◆ Brief: From the records below, give the number of lines that include the word "expired". Add no other words.

Stored data
-- ==== Sys2Proof/Machine/Boot.lean ====
section
/-! DEFINITION. Start-up (R644 to R654): the nine stages, their failures, configuration records (R563), pairing, and the
reports to the leaf manager; and the ends of a bay test and of a loopback run (R658, R659). -/

namespace Sys2Proof.Machine

/-! ## Stages -/

/-- Whether a stage can complete now: it has not, those it waits on have, and start-up has not failed (R644, R651). -/
def stageReady (s : State) (n : Nat) (after : List Nat) : Bool :=
  !s.boot.done.contains n && after.all s.boot.done.contains && s.obj kBootFail == 0

def stageDone (s : State) (n : Nat) : State :=
  if s.boot.done.contains n then s else { s with boot := { s.boot with done := s.boot.done ++ [n] } }

/-- A failure of start-up (R651): the cause, the unit, one log entry but for causes of stage 1, and idle Soune and tether ports.
`FAULT_N` follows from the cause. -/
def bootFail (s : State) (cause unit : Nat) : State :=
  let s1 := (s.setObj kBootFail cause).setObj kStFailUnit unit
  let s2 : State := { s1 with soune := List.replicate 36 {} }
  if cause = 0x0F20 ∨ cause = 0x0F21 then s2 else s2.log { source := 0x9000, code := cause, sev := 3, data := dataAt 624 unit }

/-- `ST_FAIL_UNIT` where no unit is named. -/
def noUnit : Nat := 0xFFFF

def isWarm (s : State) : Bool := s.obj kResetKind == 3

/-! ## Stage 1 (R578, R582, R584) -/

/-- The slots with a TRYING one rejected. -/
def rejectTrying (f : Fw) : Fw :=
  { f with a := if f.a.st = 4 then { f.a with st := 7 } else f.a, b := if f.b.st = 4 then { f.b with st := 7 } else f.b }

/-- The slot about to boot: the other one where a slot was TRYING, else a TRIAL slot, else the ACTIVE one. -/
def bootChoice (f : Fw) : Nat :=
  if f.a.st = 4 then 1 else if f.b.st = 4 then 0
  else if f.a.st = 3 then 0 else if f.b.st = 3 then 1
  else if f.b.st = 5 then 1 else 0

/-- The slot boots; a TRIAL slot becomes TRYING. -/
def bootSlot (f : Fw) (k : Nat) : Fw :=
  let x := f.slot k
  { f.setSlot k (if x.st = 3 then { x with st := 4 } else x) with running := k }

/-- Chooses and checks the slot; none where neither passes. A slot that fails becomes REJECTED. -/
def chooseSlot (f : Fw) (ok : Nat → Bool) : Fw × Bool :=
  let k := bootChoice f
  let f1 := rejectTrying f
  if ok k then (bootSlot f1 k, true)
  else
    let f2 := f1.setSlot k { f1.slot k with st := 7 }
    if ok (1 - k) then (bootSlot f2 (1 - k), true)
    else (f2.setSlot (1 - k) { f2.slot (1 - k) with st := 7 }, false)

/-- STAGE_ROM (R578, R582, R584): the root secret and both slots' verdicts. -/
def execStageRom (pufOk slotAOk slotBOk : Bool) (s : State) : Host.Outcome State Fault Refusal :=
  live s (fun s =>
    if !stageReady s 1 [] then s
    else if !pufOk then bootFail s 0x0F20 noUnit
    else
      let r := chooseSlot s.fw (fun k => if k = 0 then slotAOk else slotBOk)
      let s1 : State := { s with fw := r.1 }
      if r.2 then stageDone s1 1 else bootFail s1 0x0F21 noUnit)

/-! ## Stage 2: configuration records (R563) -/

/-- An entry's bytes in its record, padded. -/
def entryBytes (e : CfgEntry) : List Nat :=
  leBytes (roundUp (6 + e.len) 8)
    (leNat (leBytes 2 e.index ++ leBytes 1 e.sub ++ leBytes 1 (b2n e.lock) ++ leBytes 2 e.len ++ leBytes e.len e.value))

/-- The entries of a payload. -/
def entriesOf : Nat → List Nat → List CfgEntry
  | 0, _ => []
  | f + 1, bs =>
    if bs.length < 6 then []
    else
      let n := leNat ((bs.drop 4).take 2)
      { index := leNat (bs.take 2), sub := bs.getD 2 0, lock := bit (bs.getD 3 0) 0, value := leNat ((bs.drop 6).take n), len := n } ::
        entriesOf f (bs.drop (roundUp (6 + n) 8))

/-- An installed record (R583) as it applies. -/
def installedRecord (p : Nat × List Nat) : CfgRecord :=
  let n := leNat ((p.2.drop 24).take 8)
  { number := p.1, entries := entriesOf n ((p.2.drop 256).take n), operators := Config.recordOperators p.2 }

def insertRecord (r : CfgRecord) : List CfgRecord → List CfgRecord
  | [] => [r]
  | x :: xs => if r.number ≤ x.number then r :: x :: xs else x :: insertRecord r xs

/-- The records to apply, in ascending number: those installed, and of those that came with the device the ones that no
installed record replaces. -/
def recordsToApply (s : State) (given : List CfgRecord) : List CfgRecord :=
  let own := s.fw.records.map installedRecord
  (own ++ given.filter (fun r => !own.any (fun x => x.number == r.number))).foldr insertRecord []

def entryWrite (e : CfgEntry) : Staged := { index := e.index, sub := e.sub, bytes := leBytes e.len e.value }

/-- Applies a record's entries with the critical right; the first that fails stops them, with its status. -/
def applyEntries : List CfgEntry → State → State × Option (Nat × CfgEntry)
  | [], s => (s, none)
  | e :: es, s =>
    let w := entryWrite e
    let code := checkWrite s 0 true w
    if code ≠ 0 then (s, some (code, e))
    else
      let r := writeNow s 0 w
      if r.2 = 0 then applyEntries es r.1 else (r.1, some (if r.2 < 0x10000 then r.2 else 0x0807, e))

/-- A record that fails at an entry leaves the state as it was, and one log entry. -/
def skipRecord (s : State) (r : CfgRecord) (code : Nat) (e : CfgEntry) : State :=
  s.log { source := 0x1211, code := code, sev := 1, data := dataAt 624 r.number + dataAt 608 e.index + dataAt 600 e.sub }

/-- Applies one record, or skips it. -/
def applyRecord (s : State) (r : CfgRecord) : State :=
  let x := applyEntries r.entries s
  match x.2 with
  | some f => skipRecord s r f.1 f.2
  | none =>
    match r.entries.find? (fun e => setFails x.1 (entryWrite e)) with
    | some e => skipRecord s r 0x0807 e
    | none =>
      let m := x.1.mgmt
      let m1 : Mgmt := { m with
          operators := (m.operators ++ r.operators).take 16
          locks := m.locks ++ (r.entries.filter (fun (e : CfgEntry) => e.lock)).map (fun (e : CfgEntry) => objNo e.index e.sub)
          cfgBytes := m.cfgBytes ++ r.entries.flatMap entryBytes }
      let s1 : State := { x.1 with mgmt := m1 }
      s1.setObj kCfgRecords (x.1.obj kCfgRecords ||| 2 ^ r.number)

/-- STAGE_MGMT (R563, R584, R644): the configuration records apply, and `RB_COUNTER` rises to the running image's. -/
def execStageMgmt (records : List CfgRecord) (s : State) : Host.Outcome State Fault Refusal :=
  live s (fun s =>
    if !stageReady s 2 [1] then s
    else
      let s1 := (recordsToApply s records).foldl applyRecord s
      stageDone (raiseRb s1 (s1.fw.slot s1.fw.running).secVersion) 2)

/-! ## Stages 3 and 4: memory (R646 to R649) -/

/-- A row is repaired: one log entry, one more in `ST_REPAIRS`, and its errors are gone. -/
def repairRow (hard : Bool) (s : State) (row : Nat) : State :=
  let k := row * 32 * 32
  let d := { s.dp with sev := s.dp.sev.filter (fun p => p.1 / 32 ≠ row) }
  let data := dataAt 576 (physAt d k) + dataAt 560 (channelAt d k) + dataAt 552 (if hard then 1 else 2)
  let s1 := (s.setDp d).log { source := 0x9001, code := 0x9001, sev := 0, data := data }
  s1.setObj kStRepairs (min (s1.obj kStRepairs + 1) (2 ^ 32 - 1))

/-- STAGE_HBM (R646, R649): a stack that fails training, or the rows named for repair, hard where a spare row remains. -/
def execStageHbm (failed : Option Nat) (spareRows : List Nat) (s : State) : Host.Outcome State Fault Refusal :=
  live s (fun s =>
    if !stageReady s 3 [2] then s
    else if failed.isSome then bootFail s 0x0F22 noUnit
    else if isWarm s then stageDone s 3
    else
      let s1 := s.dp.repairRows.foldl (fun s r => repairRow (spareRows.contains r) s r) s
      stageDone (s1.setDp { s1.dp with repairRows := [] }) 3)

/-- Repairs after one channel's mismatches: hard while spare rows remain, soft after that. -/
def repairChannel (s : State) (t : ChanTest) : State :=
  let s1 := (t.rows.take t.hard).foldl (repairRow true) s
  (t.rows.drop t.hard).foldl (repairRow false) s1

/-- Full rate of a channel, MB/s (R295). -/
def fullRate : Nat := 76800

/-- Every channel's result (R648). -/
def channelResults (s : State) (results : List ChanTest) : State :=
  (List.range 320).foldl (fun s ch =>
    setTg s ch { done := true, fail := results.any (fun t => t.chan == ch && t.stillFails), passes := 1, mbps := fullRate }) s

/-- Every byte outside the device reserve reads 0, and no sector is poisoned. -/
def zeroFill (d : Dp) : Dp :=
  { d with mem := { d.mem with hbm := d.mem.hbm.filter (fun c => decide (openBytes ≤ c.1 % Config.stackBytes)) }, poison := [] }

/-- STAGE_HBMTEST (R647 to R649): the traffic tests of all channels, repairs, and the zero fill. -/
def execStageHbmtest (results : List ChanTest) (s : State) : Host.Outcome State Fault Refusal :=
  live s (fun s =>
    if !stageReady s 4 [3] then s
    else if isWarm s then stageDone s 4
    else
      let s1 := channelResults (results.foldl repairChannel s) results
      match results.find? (·.stillFails) with
      | some t => bootFail s1 0x0F23 (512 + t.chan)
      | none => stageDone (s1.setDp (zeroFill s1.dp)) 4)

/-! ## Stages 5 to 7 -/

/-- STAGE_BAYTEST (R650): passed, or the failing unit with its cause. -/
def execStageBaytest (failed : Option (Nat × Nat)) (s : State) : Host.Outcome State Fault Refusal :=
  live s (fun s =>
    if !stageReady s 5 [2] then s
    else match failed with
      | none => stageDone s 5
      | some f => bootFail s (if f.2 = 0x0F25 then 0x0F25 else 0x0F24) f.1)

/-- STAGE_FTL (R337, R651): the translation layer with its spare, or a journal that cannot be read. -/
def execStageFtl (journalOk : Bool) (spare lifeUsed badBlocks : Nat) (s : State) : Host.Outcome State Fault Refusal :=
  live s (fun s =>
    if !stageReady s 6 [2] then s
    else if !journalOk then bootFail s 0x0F26 noUnit
    else stageDone (s.setDp { s.dp with ftl := { s.dp.ftl with spare := spare, lifeUsed := lifeUsed, badBlocks := badBlocks } }) 6)

/-- STAGE_LINKS (R644, R651): complete once a ZelugLink port is ACTIVE, also after a failure of stages 3 to 6. -/
def execStageLinks (s : State) : Host.Outcome State Fault Refusal :=
  live s (fun s => if mgmtUp s ∧ (portUp s 0 || portUp s 1) then stageDone s 7 else s)

/-! ## Pairing (R652, R653) -/

/-- Why a twin does not pair. -/
def pairRefused (p : PairOffer) : Bool :=
  !p.sigOk || p.state == 3 || p.state == 4 || p.state == 5 || p.id == Config.deviceId.toNat

/-- The twins become PAIRED; `BOOT_TIME_MS` is kept from the first completion of stage 8. -/
def pairWith (s : State) (p : PairOffer) : State :=
  let t := s.twin
  let s1 := setTwin s { t with st := 2, member := if Config.deviceId.toNat < p.id then 0 else 1, epoch := (t.epoch + 1) % 2 ^ 32,
                               partner := p.id, addr := p.addr, paired := true, missed := 0, beat := false, probeAt := none }
  let s2 : State := { s1.setDp { s1.dp with partnerPages := p.pages } with boot := { s1.boot with refusedAt := none } }
  if s2.boot.done.contains 8 then s2
  else stageDone (s2.setObj kBootTimeMs ((s2.time - s2.boot.since) / 1000000)) 8

/-- Whether pairing can begin: stages 4, 5 and 6 have completed, a tether port is ACTIVE, and the device is UNPAIRED. -/
def pairReady (s : State) : Bool :=
  [4, 5, 6].all s.boot.done.contains && s.obj kBootFail == 0 && !(tetherPorts s).isEmpty && s.twin.st == 0

/-- One attempt at pairing. -/
def tryPair (s : State) (p : PairOffer) : State :=
  if pairRefused p then { s.bump kPairRefusedCount 1 with boot := { s.boot with refusedAt := some s.time } } else pairWith s p

/-- STAGE_PAIR (R652, R653). -/
def execStagePair (offer : PairOffer) (s : State) : Host.Outcome State Fault Refusal :=
  live s (fun s => if pairReady s ∧ s.boot.refusedAt.isNone then tryPair s offer else s)

/-- PAIR_RETRY (R653): every 100 ms after a refusal. -/
def execPairRetry (offer : PairOffer) (s : State) : Host.Outcome State Fault Refusal :=
  live s (fun s =>
    match s.boot.refusedAt with
    | some t => if pairReady s ∧ s.expired t 100000000 then tryPair s offer else s
    | none => s)

/-! ## Stage 9 (R654) -/

/-- The report of the pair to the leaf manager. -/
def pairReport (s : State) : State :=
  { leafReport s [5, Config.deviceId.toNat, s.twin.partner, s.twin.member] with boot := { s.boot with reportAt := some s.time } }

/-- STAGE_JOIN (R654): the first report, where a leaf manager's address is set. -/
def execStageJoin (s : State) : Host.Outcome State Fault Refusal :=
  live s (fun s => if stageReady s 9 [8] ∧ s.boot.reportAt.isNone ∧ s.obj kLeafMgrAddr ≠ 0 then pairReport s else s)

/-- MANAGER_REPORT_RETRY (R654): again after 1 s. -/
def execManagerReportRetry (s : State) : Host.Outcome State Fault Refusal :=
  live s (fun s =>
    match s.boot.reportAt with
    | some t => if s.expired t 1000000000 ∧ s.obj kLeafMgrAddr ≠ 0 then pairReport s else s
    | none => s)

/-- MANAGER_REPORT_ACK (R654): stage 9 completes. -/
def execManagerReportAck (s : State) : Host.Outcome State Fault Refusal :=
  live s (fun s => if s.boot.reportAt.isSome then stageDone { s with boot := { s.boot with reportAt := none } } 9 else s)

/-! ## Diagnostics -/

/-- BAY_TEST_COMPLETE (R658): results 2 pass to 6; a failure adds one log entry. -/
def execBayTestComplete (bay result : Nat) (s : State) : Host.Outcome State Fault Refusal :=
  if Config.bays ≤ bay then .next s
  else live s (fun s =>
    if s.boot.testing ≠ some bay ∨ result < 2 ∨ 6 < result then s
    else
      let s1 : State := { s.setObj (objKey bay kBtResult) result with boot := { s.boot with testing := none } }
      if result = 2 then s1 else s1.log { source := 0x9030, code := 0x9030, sev := 2, data := dataAt 632 bay + dataAt 624 result })

/-- LB_RUN_END (R659): results are kept, and the port returns to DETECT. -/
def execLbRunEnd (port bits errors worstLane : Nat) (s : State) : Host.Outcome State Fault Refusal :=
  live s (fun s =>
    match s.boot.loops.find? (fun l => l.1 == port) with
    | none => s
    | some l =>
      if s.time < l.2 then s
      else
        let s1 := ((s.setObj (objKey port kLbBits) bits).setObj (objKey port kLbErrors) errors).setObj (objKey port kLbWorstLane) worstLane
        let s2 : State := { s1 with boot := { s1.boot with loops := s1.boot.loops.filter (fun x => x.1 ≠ port) } }
        if port < 36 then s2.setPort false port { st := 0, since := s.time, downs := (s.port false port).downs }
        else if port = 64 ∨ port = 65 then s2.setPort true (port - 64) { st := 0, since := s.time, downs := (s.port true (port - 64)).downs }
        else s2)

end Sys2Proof.Machine
end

◆ Response to this task: 2